# NAIAS 2004 pictures



## Mike 325xi (Dec 19, 2001)

I never thought I would see the day where I thought a Hyundai concept was really nice looking...and I like the Mustang...I haven't been able to say that since the late 60's body styles. :thumbup:


----------



## JetBlack330i (Feb 8, 2002)

Yeah, this is the first generation when the Mustang and Corvette grabs my attention. I think I will test drive them when available, for the first time in my life.


----------



## ___lk___ (Dec 21, 2001)

alee said:


> My point is it's 100% impractical... to the point where recommending a 50mm lens is just ridiculous.


whatever u say al....sure sounds like u got it all figured out. :tsk:


----------



## alee (Dec 19, 2001)

___lk___ said:


> whatever u say al....sure sounds like u got it all figured out. :tsk:


 Finally someone that understands.


----------



## The Roadstergal (Sep 7, 2002)

Great pics! Thanks! Got more of the sexy models? 

That Audi LeMans is the first Audi I've seen recently that has styling that doesn't put you to sleep. Cool. WTH is up with the Carerra GT's stick sift? :eeps: Sexy car on the outside, though. 6er. Oooh. Yes. Sexy. Love it. The VW Concept T is actually kinda cool. Is it an emissions disaster? The Phaeton is just screaming, "Don't touch anything under the hood. Take it to a dealer." :thumbdwn: The Chrysler looked better in the publicity shots - it's more ungainly in the pics you posted. The Cobra should have been new or old - this new/old fusion thing looks terrible. The Hydrogen RX-8 is cool; the Micro Sport looks very practical. The Vantage is sleek, but the nose is too big - wish they had pushed it in just a little. Me likey the Solstice! Man, that's nice! I don't like Corvette's direction - I prefer the current Z06. That F1 thing looks decent - where can I pick one up? 

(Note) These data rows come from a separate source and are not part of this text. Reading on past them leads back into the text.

/-- The register a field belongs to. -/
def Fld.reg : Fld → Rg
  | .YLD_STAGE_WDOG_LIMIT => .YLD_STAGE_WDOG
  | .YLD_STAGE_WDOG_REPORT_ONLY => .YLD_STAGE_WDOG
  | .YLD_STAGE_TMO_CNT_COUNT => .YLD_STAGE_TMO_CNT
  | .YLD_ROW_CE_LIMIT_LIMIT => .YLD_ROW_CE_LIMIT
  | .YLD_ROW_STAT_MAPOUT => .YLD_ROW_STAT
  | .YLD_ROW_STAT_EXHAUSTED => .YLD_ROW_STAT
  | .YLD_ROW_ERR_CE => .YLD_ROW_ERR
  | .YLD_ROW_ERR_UE => .YLD_ROW_ERR
  | .ROSE_MODE_PRIO => .ROSE_MODE
  | .ROSE_MODE_TALLY_HOLD => .ROSE_MODE
  | .ROSE_MODE_CORE_SLEEP => .ROSE_MODE
  | .ROSE_MODE_RTR_SLEEP => .ROSE_MODE
  | .ROSE_MODE_SLEEP_IDLE => .ROSE_MODE
  | .ROSE_REFUSE_STAT_RST => .ROSE_REFUSE_STAT
  | .ROSE_REFUSE_STAT_DEN => .ROSE_REFUSE_STAT
  | .ROSE_REFUSE_STAT_ABS => .ROSE_REFUSE_STAT
  | .ROSE_REFUSE_STAT_ABSORBED => .ROSE_REFUSE_STAT
  | .ROSE_CTX_REFUSE_RST => .ROSE_CTX_REFUSE
  | .ROSE_CTX_REFUSE_DEN => .ROSE_CTX_REFUSE
  | .ROSE_CTX_REFUSE_ABS => .ROSE_CTX_REFUSE
  | .HBM_CTL_PAGE_DEFAULT => .HBM_CTL
  | .HBM_CTL_OPEN_IDLE => .HBM_CTL
  | .HBM_CTL_SCRUB_EN => .HBM_CTL
  | .HBM_CTL_SCRUB_HOURS => .HBM_CTL
  | .HBM_CTL_RATE => .HBM_CTL
  | .HBM_HAMMER_PROB => .HBM_HAMMER
  | .HBM_HAMMER_DIST2 => .HBM_HAMMER
  | .HBM_STATE_STATE => .HBM_STATE
  | .HBM_STATE_FREQ => .HBM_STATE
  | .HBM_STATE_TSET => .HBM_STATE
  | .HBM_STATE_HOT => .HBM_STATE
  | .HBM_STATE_CFGERR => .HBM_STATE
  | .HBM_STATE_TEMP => .HBM_STATE
  | .HBM_STATE_FAILS => .HBM_STATE
  | .HBM_FREQ_REQ_FREQ => .HBM_FREQ_REQ
  | .HBM_FREQ_REQ_GO => .HBM_FREQ_REQ
  | .HBM_RETRAIN_REQ_GO => .HBM_RETRAIN_REQ
  | .HBM_ECC_STAT_CE => .HBM_ECC_STAT
  | .HBM_ECC_STAT_UE => .HBM_ECC_STAT
  | .HBM_ECC_STAT_ONDIE => .HBM_ECC_STAT
  | .HBM_HAMMER_CNT_NREF => .HBM_HAMMER_CNT
  | .HBM_RETRAIN_STAT_RETRAINS => .HBM_RETRAIN_STAT
  | .HBM_RETRAIN_STAT_FAILS => .HBM_RETRAIN_STAT
  | .HBM_RETRAIN_STAT_FCHG => .HBM_RETRAIN_STAT
  | .HBM_TIMING_A_TRCD => .HBM_TIMING_A
  | .HBM_TIMING_A_TRP => .HBM_TIMING_A
  | .HBM_TIMING_A_TRAS => .HBM_TIMING_A
  | .HBM_TIMING_A_TRC => .HBM_TIMING_A
  | .HBM_TIMING_A_TRRD => .HBM_TIMING_A
  | .HBM_TIMING_A_TFAW => .HBM_TIMING_A
  | .HBM_TIMING_A_TWR => .HBM_TIMING_A
  | .HBM_TIMING_A_TRTP => .HBM_TIMING_A
  | .HBM_TIMING_A_TREFI => .HBM_TIMING_A
  | .HBM_TIMING_A_TRFCSB => .HBM_TIMING_A
  | .HBM_TIMING_A_RATE => .HBM_TIMING_A
  | .HBM_TIMING_B_TRCD => .HBM_TIMING_B
  | .HBM_TIMING_B_TRP => .HBM_TIMING_B
  | .HBM_TIMING_B_TRAS => .HBM_TIMING_B
  | .HBM_TIMING_B_TRC => .HBM_TIMING_B
  | .HBM_TIMING_B_TRRD => .HBM_TIMING_B
  | .HBM_TIMING_B_TFAW => .HBM_TIMING_B
  | .HBM_TIMING_B_TWR => .HBM_TIMING_B
  | .HBM_TIMING_B_TRTP => .HBM_TIMING_B
  | .HBM_TIMING_B_TREFI => .HBM_TIMING_B
  | .HBM_TIMING_B_TRFCSB => .HBM_TIMING_B
  | .HBM_TIMING_B_RATE => .HBM_TIMING_B
  | .XFR_MODE_RT_EN => .XFR_MODE
  | .XFR_PRI_CTL_TIMEOUT => .XFR_PRI_CTL
  | .XFR_PRI_CTL_RETRIES => .XFR_PRI_CTL
  | .XFR_FAULT_STAT_PAGE_REQS => .XFR_FAULT_STAT
  | .XFR_FAULT_STAT_PAGE_FAILS => .XFR_FAULT_STAT
  | .XFR_FAULT_STAT_INVALS => .XFR_FAULT_STAT
  | .XFR_RED_STAT_NV => .XFR_RED_STAT
  | .XFR_RED_STAT_OF => .XFR_RED_STAT
  | .XFR_RED_STAT_UF => .XFR_RED_STAT
  | .XFR_RED_STAT_FMT => .XFR_RED_STAT
  | .XFR_WIN_STAT_OPEN => .XFR_WIN_STAT
  | .XFR_WIN_STAT_FULL => .XFR_WIN_STAT
  | .XFR_CTX_MISS_MISSES => .XFR_CTX_MISS
  | .XFR_CTX_MISS_LATE_MAX => .XFR_CTX_MISS
  | .XFR_WIN_BASE => .XFR_WIN
  | .XFR_WIN_SIZE => .XFR_WIN
  | .XFR_WIN_SRC_PKG => .XFR_WIN
  | .XFR_WIN_SRC_MASK => .XFR_WIN
  | .XFR_WIN_CTX => .XFR_WIN
  | .XFR_WIN_RD => .XFR_WIN
  | .XFR_WIN_WR => .XFR_WIN
  | .XFR_WIN_VALID => .XFR_WIN
  | .XFR_WIN_HANDLE => .XFR_WIN
  | .PKG_LEASE_HOLDER => .PKG_LEASE
  | .PKG_LEASE_MINE => .PKG_LEASE
  | .PKG_LEASE_ACQUIRE => .PKG_LEASE
  | .PKG_LEASE_RELEASE => .PKG_LEASE
  | .PKG_LEASE_TIMEOUT_SECONDS => .PKG_LEASE_TIMEOUT
  | .PCI_ACC_VIOL_COUNT => .PCI_ACC_VIOL
  | .PCI_DBG_CTL_OPEN => .PCI_DBG_CTL
  | .PCI_DBG_CTL_WR_EN => .PCI_DBG_CTL
  | .PCI_DBG_CTL_BASE => .PCI_DBG_CTL
  | .PCI_LINK_STAT_UP => .PCI_LINK_STAT
  | .PCI_LINK_STAT_TIMER_RUN => .PCI_LINK_STAT
  | .PCI_LINK_STAT_DOWN_COUNT => .PCI_LINK_STAT
  | .PCI_VF_CTX_CTX => .PCI_VF_CTX
  | .PCI_VF_CTX_VALID => .PCI_VF_CTX
  | .PKG_CTL_CMD => .PKG_CTL
  | .PKG_STATE_STATE => .PKG_STATE
  | .PKG_STATE_CMDERR => .PKG_STATE
  | .PKG_STATE_STOPS => .PKG_STATE
  | .PKG_LWR_ERR_OFFSET => .PKG_LWR_ERR
  | .PKG_LWR_ERR_SRC => .PKG_LWR_ERR
  | .PKG_LWR_ERR_COUNT => .PKG_LWR_ERR
  | .PKG_RING_CFG_POLL => .PKG_RING_CFG
  | .PKG_PART_CORE_SHARE => .PKG_PART_CORE
  | .PKG_PART_CORE_PART => .PKG_PART_CORE
  | .PKG_PART_HBM_SHARE => .PKG_PART_HBM
  | .CTX_STATE_STATE => .CTX_STATE
  | .CTX_STATE_BUSY => .CTX_STATE
  | .CTX_STATE_PKG_HELD => .CTX_STATE
  | .CTX_STATE_LINK => .CTX_STATE
  | .CTX_STATE_OWNER => .CTX_STATE
  | .CTX_STATE_CMDERR => .CTX_STATE
  | .CTX_STATE_PREV => .CTX_STATE
  | .CTX_STATE_FSTATUS => .CTX_STATE
  | .CTX_CMD_CMD => .CTX_CMD
  | .CTX_RING_SQ_BASE => .CTX_RING
  | .CTX_RING_CQ_BASE => .CTX_RING
  | .CTX_RING_SQ_LOG2 => .CTX_RING
  | .CTX_RING_CQ_LOG2 => .CTX_RING
  | .CTX_RING_PASID => .CTX_RING
  | .CTX_RING_PV => .CTX_RING
  | .CTX_RING_POS_SQ_HEAD => .CTX_RING_POS
  | .CTX_RING_POS_LAP => .CTX_RING_POS
  | .CTX_RING_POS_FETCHED => .CTX_RING_POS
  | .CTX_RING_POS_CQ_TAIL => .CTX_RING_POS
  | .CTX_RING_POS_PHASE => .CTX_RING_POS
  | .CTX_RING_POS_RETIRED_SEQ => .CTX_RING_POS
  | .CTX_PREEMPT_MODE => .CTX_PREEMPT
  | .CTX_PREEMPT_YIELD_LIMIT => .CTX_PREEMPT
  | .CTX_AREA_SAVE_BASE => .CTX_AREA
  | .CTX_AREA_HELD_BASE => .CTX_AREA
  | .CTX_AREA_HELD_SIZE => .CTX_AREA
  | .CTX_AREA_FIX_BASE => .CTX_AREA
  | .CTX_AREA_FIX_N => .CTX_AREA
  | .CTX_AREA_LOG_BASE => .CTX_AREA
  | .CTX_AREA_LOG_SIZE => .CTX_AREA
  | .CTX_EVENT_REFUSE => .CTX_EVENT
  | .CTX_EVENT_DEADLINE => .CTX_EVENT
  | .CTX_EVENT_STATE => .CTX_EVENT
  | .CTX_EVENT_RING => .CTX_EVENT
  | .CTX_EVENT_MSIX => .CTX_EVENT
  | .CTX_MSIX_CQ_VEC => .CTX_MSIX
  | .CTX_MSIX_EV_VEC => .CTX_MSIX
  | .CTX_ERR_GEN => .CTX_ERR
  | .CTX_ERR_DBELL => .CTX_ERR
  | .CTX_ERR_HELDFULL => .CTX_ERR
  | .CTX_CORES_BASE => .CTX_CORES
  | .CTX_CORES_LEVEL => .CTX_CORES
  | .CTX_CORES_VALID => .CTX_CORES
  | .CTX_HBM_BASE => .CTX_HBM
  | .CTX_HBM_SIZE => .CTX_HBM
  | .CTX_HBM_VALID => .CTX_HBM
  | .CTX_STREAM_HELD => .CTX_STREAM
  | .CTX_STREAM_VALID => .CTX_STREAM
  | .CTX_STREAM_SERVED => .CTX_STREAM
  | .PKG_LOG_MODE_MODE => .PKG_LOG_MODE
  | .PKG_LOG_MODE_MAX_REPLAY => .PKG_LOG_MODE
  | .HBM_FIX_MAP_USED => .HBM_FIX_MAP
  | .HBM_FIX_MAP_FULL => .HBM_FIX_MAP
  | .CTX_FIX_HELD => .CTX_FIX
  | .CTX_FIX_OPEN => .CTX_FIX
  | .CTX_FIX_CONFLICT => .CTX_FIX
  | .CTX_FIX_COMMITS => .CTX_FIX
  | .CTX_FIX_ABORTS => .CTX_FIX
  | .CTX_LOG_NEXT_LSEQ => .CTX_LOG
  | .CTX_LOG_REPLAYS => .CTX_LOG
  | .CTX_LOG_LOST => .CTX_LOG
  | .CTX_LOG_FAULT_CORE => .CTX_LOG_FAULT
  | .CTX_LOG_FAULT_CAUSE => .CTX_LOG_FAULT
  | .CTX_LOG_FAULT_REASON => .CTX_LOG_FAULT
  | .CTX_LOG_FAULT_LSEQ => .CTX_LOG_FAULT
  | .FAB_TP_CTL_RD_TIMEOUT => .FAB_TP_CTL
  | .FAB_ERR_STAT_BRAM_CE => .FAB_ERR_STAT
  | .FAB_ERR_STAT_BRAM_UE => .FAB_ERR_STAT
  | .FAB_ERR_STAT_SEQERR => .FAB_ERR_STAT
  | .FAB_GPIO_STAT_SHORT => .FAB_GPIO_STAT
  | .FAB_TP_BIND_CTX => .FAB_TP_BIND
  | .FAB_TP_BIND_EN => .FAB_TP_BIND
  | .FAB_TP_STAT_BADHDR => .FAB_TP_STAT
  | .FAB_TP_STAT_UNBOUND => .FAB_TP_STAT
  | .FAB_TP_STAT_RD_TMO => .FAB_TP_STAT
  | .FAB_TP_STAT_TXLVL => .FAB_TP_STAT
  | .FAB_TP_STAT_RXLVL => .FAB_TP_STAT
  | .FAB_RAW_STAT_RXDROP => .FAB_RAW_STAT
  | .FAB_RAW_STAT_BADBLK => .FAB_RAW_STAT
  | .CFG_STAT_SLOT => .CFG_STAT
  | .CFG_STAT_BOOT => .CFG_STAT
  | .CFG_STAT_LOCKTMO => .CFG_STAT
  | .CFG_STAT_REASON => .CFG_STAT
  | .CFG_STAT_REGION => .CFG_STAT
  | .CFG_STAT_LOADS => .CFG_STAT
  | .CFG_STAT_STREAM_ID => .CFG_STAT
  | .CFG_REGIONS_STATE => .CFG_REGIONS
  | .CFG_REGION_OWN_CTX => .CFG_REGION_OWN
  | .CFG_REGION_OWN_EN => .CFG_REGION_OWN
  | .CFG_FLASH_WR_SRC => .CFG_FLASH_WR
  | .CFG_FLASH_WR_LEN => .CFG_FLASH_WR
  | .CFG_FLASH_WR_SLOT => .CFG_FLASH_WR
  | .CFG_FLASH_WR_GO => .CFG_FLASH_WR
  | .CFG_FLASH_STAT_BUSY => .CFG_FLASH_STAT
  | .CFG_FLASH_STAT_RESULT => .CFG_FLASH_STAT
  | .CFG_FLASH_STAT_PROGRESS => .CFG_FLASH_STAT
  | .SEC_STAT_PUF_FAIL => .SEC_STAT
  | .SEC_STAT_RK_OK => .SEC_STAT
  | .SEC_STAT_VK_OK => .SEC_STAT
  | .SEC_STAT_VAULT_ERR => .SEC_STAT
  | .SEC_STAT_FW_SLOT => .SEC_STAT
  | .SEC_STAT_FW_FALLBACK => .SEC_STAT
  | .SEC_STAT_FW_FLOOR => .SEC_STAT
  | .SEC_ATT_STAT_KEY => .SEC_ATT_STAT
  | .SEC_ATT_STAT_GENERATING => .SEC_ATT_STAT
  | .SEC_ATT_STAT_PENDING => .SEC_ATT_STAT
  | .SEC_ATT_STAT_REFUSE_CAUSE => .SEC_ATT_STAT
  | .SEC_ATT_STAT_NEXT_INDEX => .SEC_ATT_STAT
  | .SEC_ATT_STAT_ID_LEFT => .SEC_ATT_STAT
  | .SEC_ATT_CTL_MIN_INTERVAL => .SEC_ATT_CTL
  | .SEC_KEY_WR_SRC => .SEC_KEY_WR
  | .SEC_KEY_WR_TARGET => .SEC_KEY_WR
  | .SEC_KEY_WR_REVOKE => .SEC_KEY_WR
  | .SEC_KEY_WR_GO => .SEC_KEY_WR
  | .SEC_FW_WR_SRC => .SEC_FW_WR
  | .SEC_FW_WR_LEN => .SEC_FW_WR
  | .SEC_FW_WR_GO => .SEC_FW_WR
  | .SEC_VAULT_STAT_BUSY => .SEC_VAULT_STAT
  | .SEC_VAULT_STAT_RESULT => .SEC_VAULT_STAT
  | .CLK_SRC_STAT_RDY => .CLK_SRC_STAT
  | .CLK_SRC_STAT_LOCK => .CLK_SRC_STAT
  | .CLK_SRC_STAT_COAST => .CLK_SRC_STAT
  | .CLK_FAIL_SRC => .CLK_FAIL
  | .CLK_FAIL_LOOP => .CLK_FAIL
  | .CLK_FAIL_REFUSED => .CLK_FAIL
  | .CLK_FAIL_FAILS => .CLK_FAIL
  | .CLK_REF_SEL_REF => .CLK_REF_SEL
  | .CLK_REF_SEL_XIN_A_MHZ => .CLK_REF_SEL
  | .CLK_REF_SEL_XIN_B_MHZ => .CLK_REF_SEL
  | .CLK_SRC_SEL_SEL => .CLK_SRC_SEL
  | .CLK_SRC_SEL_DIVM1 => .CLK_SRC_SEL
  | .CLK_GATE_HBM => .CLK_GATE
  | .CLK_GATE_SALLAN => .CLK_GATE
  | .CLK_GATE_FAB => .CLK_GATE
  | .CLK_GATE_MEAS => .CLK_GATE
  | .CLK_GATE_CLKOUT => .CLK_GATE
  | .CLK_GATE_ERR_ERR => .CLK_GATE_ERR
  | .CLK_FAB_FREQ_F => .CLK_FAB_FREQ
  | .CLK_MEAS_CTL_REF => .CLK_MEAS_CTL
  | .CLK_MEAS_CTL_MEAS => .CLK_MEAS_CTL
  | .CLK_MEAS_CTL_GO => .CLK_MEAS_CTL
  | .CLK_MEAS_CTL_WINDOWM1 => .CLK_MEAS_CTL
  | .CLK_MEAS_RES_COUNT => .CLK_MEAS_RES
  | .CLK_MEAS_RES_DONE => .CLK_MEAS_RES
  | .CLK_MEAS_RES_ERR => .CLK_MEAS_RES
  | .CLK_MEAS_RES_OVF => .CLK_MEAS_RES
  | .CLK_OUT_CTL_SEL => .CLK_OUT_CTL
  | .CLK_OUT_CTL_DIVM1 => .CLK_OUT_CTL
  | .CLK_OUT_CTL_EN => .CLK_OUT_CTL
  | .CLK_OUT_CTL_ERR => .CLK_OUT_CTL
  | .CLK_APER_MODE => .CLK_APER
  | .CLK_APER_FLOOR_EN => .CLK_APER
  | .CLK_APER_RT_FLOOR => .CLK_APER
  | .CLK_APER_T_SLOW => .CLK_APER
  | .CLK_APER_T_BRAKE => .CLK_APER
  | .CLK_APER_BRAKE_HOLD => .CLK_APER
  | .CLK_PWR_STAT_PIN => .CLK_PWR_STAT
  | .CLK_PWR_STAT_VIN => .CLK_PWR_STAT
  | .CLK_PWR_STAT_DOWNS => .CLK_PWR_STAT
  | .CLK_PWR_STAT_FLOOR_OVR => .CLK_PWR_STAT
  | .CLK_PWR_STAT_DUTY => .CLK_PWR_STAT
  | .CLK_REGION_RATE => .CLK_REGION
  | .CLK_REGION_LEVEL => .CLK_REGION
  | .CLK_REGION_BRAKED => .CLK_REGION
  | .CLK_REGION_HOT => .CLK_REGION
  | .CLK_REGION_TEMP => .CLK_REGION
  | .CLK_REGION_MIN_RATE => .CLK_REGION
  | .CLK_REGION_BRAKES => .CLK_REGION
  | .INT_CTL_SLEEP_EN => .INT_CTL
  | .INT_STAT_BADMSG => .INT_STAT
  | .INT_STAT_MERGED => .INT_STAT
  | .INT_STAT_WAKES => .INT_STAT
  | .INT_CLAIM_SRC => .INT_CLAIM
  | .INT_CLAIM_PRIV => .INT_CLAIM
  | .INT_CLAIM_NONE => .INT_CLAIM
  | .INT_COMPLETE_SRC => .INT_COMPLETE
  | .INT_PROC_THRESH => .INT_PROC
  | .INT_RAISE_SRC => .INT_RAISE
  | .INT_RAISE_PRIV => .INT_RAISE
  | .INT_RAISE_PROC => .INT_RAISE
  | .INT_SRC_TARGET => .INT_SRC
  | .INT_SRC_PRIO => .INT_SRC
  | .INT_SRC_VECTOR => .INT_SRC
  | .INT_SRC_EN => .INT_SRC
  | .INT_SRC_PEND => .INT_SRC
  | .INT_SRC_ACTIVE => .INT_SRC
  | .INT_PRIV_PRIO => .INT_PRIV
  | .INT_PRIV_EN => .INT_PRIV
  | .INT_PRIV_PEND => .INT_PRIV
  | .INT_PRIV_ACTIVE => .INT_PRIV
  | .HELM_STAT_STATE => .HELM_STAT
  | .HELM_STAT_DUTIES => .HELM_STAT
  | .HELM_STAT_DIE_LOST => .HELM_STAT
  | .HELM_STAT_RESETS => .HELM_STAT
  | .HELM_STAT_MISMATCH => .HELM_STAT
  | .HELM_WDOG_PERIOD => .HELM_WDOG
  | .HELM_WDOG_KICK => .HELM_WDOG
  | .ID_MODULE_DIES => .ID_MODULE
  | .ID_MODULE_GRADE => .ID_MODULE
  | .ID_MODULE_MEM_GIB => .ID_MODULE
  | .ID_MODULE_STEP_NUM => .ID_MODULE
  | .ID_MODULE_STEP_LTR => .ID_MODULE
  | .ID_MODULE_SVN => .ID_MODULE
  | .ID_SERIAL_SERIAL => .ID_SERIAL
  | .PKG_PART_RST_PART => .PKG_PART_RST
  | .PKG_PART_RST_GO => .PKG_PART_RST
  | .PKG_PART_RST_BUSY => .PKG_PART_RST
  | .PKG_PART_RST_DONE => .PKG_PART_RST
  | .PKG_RESET_CONFIRM => .PKG_RESET
  | .PKG_RESET_GO => .PKG_RESET
  | .YLD_STAT_SPARES_LEFT => .YLD_STAT
  | .YLD_STAT_STACK_LOST => .YLD_STAT
  | .YLD_STAT_ABSENT => .YLD_STAT
  | .YLD_STAT_CHART_USED => .YLD_STAT
  | .YLD_STAT_CHART_DROPPED => .YLD_STAT
  | .YLD_START_PHASE => .YLD_START
  | .YLD_START_FAIL => .YLD_START
  | .YLD_START_DURATION => .YLD_START
  | .YLD_START_START_NO => .YLD_START
  | .YLD_GROUP_SPARES_LEFT => .YLD_GROUP
  | .YLD_GROUP_ABSENT => .YLD_GROUP
  | .YLD_GROUP_NOROWS => .YLD_GROUP
  | .YLD_GROUP_WITHHELD => .YLD_GROUP
  | .SAL_PKG_NUM => .SAL_PKG
  | .SAL_PKG_VALID => .SAL_PKG
  | .SAL_PORT_CTL_EN => .SAL_PORT_CTL
  | .SAL_PORT_CTL_WIDTH => .SAL_PORT_CTL
  | .SAL_PORT_CTL_MAX_RATE => .SAL_PORT_CTL
  | .SAL_PORT_CTL_PAT => .SAL_PORT_CTL
  | .SAL_PORT_CTL_DWELL_LOG2 => .SAL_PORT_CTL
  | .SAL_PORT_CTL_MAX_ERR => .SAL_PORT_CTL
  | .SAL_PORT_CTL_RETRY_S => .SAL_PORT_CTL
  | .SAL_PORT_CMD_RETRAIN => .SAL_PORT_CMD
  | .SAL_PORT_CMD_TEST => .SAL_PORT_CMD
  | .SAL_PORT_CMD_TEST_END => .SAL_PORT_CMD
  | .SAL_PORT_STAT_STATE => .SAL_PORT_STAT
  | .SAL_PORT_STAT_RATE => .SAL_PORT_STAT
  | .SAL_PORT_STAT_WIDTH => .SAL_PORT_STAT
  | .SAL_PORT_STAT_REV => .SAL_PORT_STAT
  | .SAL_PORT_STAT_REASON => .SAL_PORT_STAT
  | .SAL_PORT_STAT_RETRAINS => .SAL_PORT_STAT
  | .SAL_PORT_STAT_DOWNS => .SAL_PORT_STAT
  | .SAL_PORT_PEER_PKG => .SAL_PORT_PEER
  | .SAL_PORT_PEER_DIE => .SAL_PORT_PEER
  | .SAL_PORT_PEER_PORT => .SAL_PORT_PEER
  | .SAL_PORT_PEER_PVALID => .SAL_PORT_PEER
  | .SAL_PORT_PEER_VALID => .SAL_PORT_PEER
  | .SAL_PORT_ERR_REPLAYS => .SAL_PORT_ERR
  | .SAL_PORT_ERR_MALFORMED => .SAL_PORT_ERR
  | .SAL_PORT_ERR_MISDIRECT => .SAL_PORT_ERR
  | .SAL_PORT_ERR_LOST => .SAL_PORT_ERR
  | .SAL_LANE_STAT_FAULT => .SAL_LANE_STAT
  | .SAL_LANE_STAT_POL => .SAL_LANE_STAT
  | .SAL_LANE_STAT_LOCK => .SAL_LANE_STAT
  | .SAL_LANE_STAT_PRBS_ERR => .SAL_LANE_STAT
  | .SAL_LANE_STAT_TXDISC => .SAL_LANE_STAT
  | .MOD_STAT_COOL_IN => .MOD_STAT
  | .MOD_STAT_COOL_OUT => .MOD_STAT
  | .MOD_STAT_LEAK => .MOD_STAT
  | .MOD_STAT_COOL_ALARM => .MOD_STAT
  | .MOD_STAT_VIN_LOW => .MOD_STAT
  | .MOD_STAT_LAST_OFF => .MOD_STAT
  | .MOD_STAT_TRIPS => .MOD_STAT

Thanks for the pictures! :clap:


----------



## JetBlack330i (Feb 8, 2002)

The Roadstergal said:


> The Chrysler looked better in the publicity shots - it's more ungainly in the pics you posted.


It's the lens he used. :stickpoke


----------



## Pete Teoh (Jan 27, 2002)

The Roadstergal said:


> Great pics! Thanks! Got more of the sexy models?


You're welcome.  That's the only sexy model I saw. How about a sexy blonde Volvo chick instead?


----------



## Mathew (Feb 8, 2002)

rumratt said:


> BTW, is this a picture of Jetfire and Clyde?


Clyde is wearing the yellow jacket. :eeps:


----------



## Pete Teoh (Jan 27, 2002)

rumratt said:


> Let's get things back on topic. this thread is about zoom lenses.


:spank:


rumratt said:


> BTW, is this a picture of Jetfire and Clyde?


Neither. 



JetBlack330i said:


> It's the lens he used. :stickpoke


:spank:


----------



## Mike 325xi (Dec 19, 2001)

rumratt said:


> Let's get things back on topic. this thread is about zoom lenses.
> 
> BTW, is this a picture of Jetfire and Clyde?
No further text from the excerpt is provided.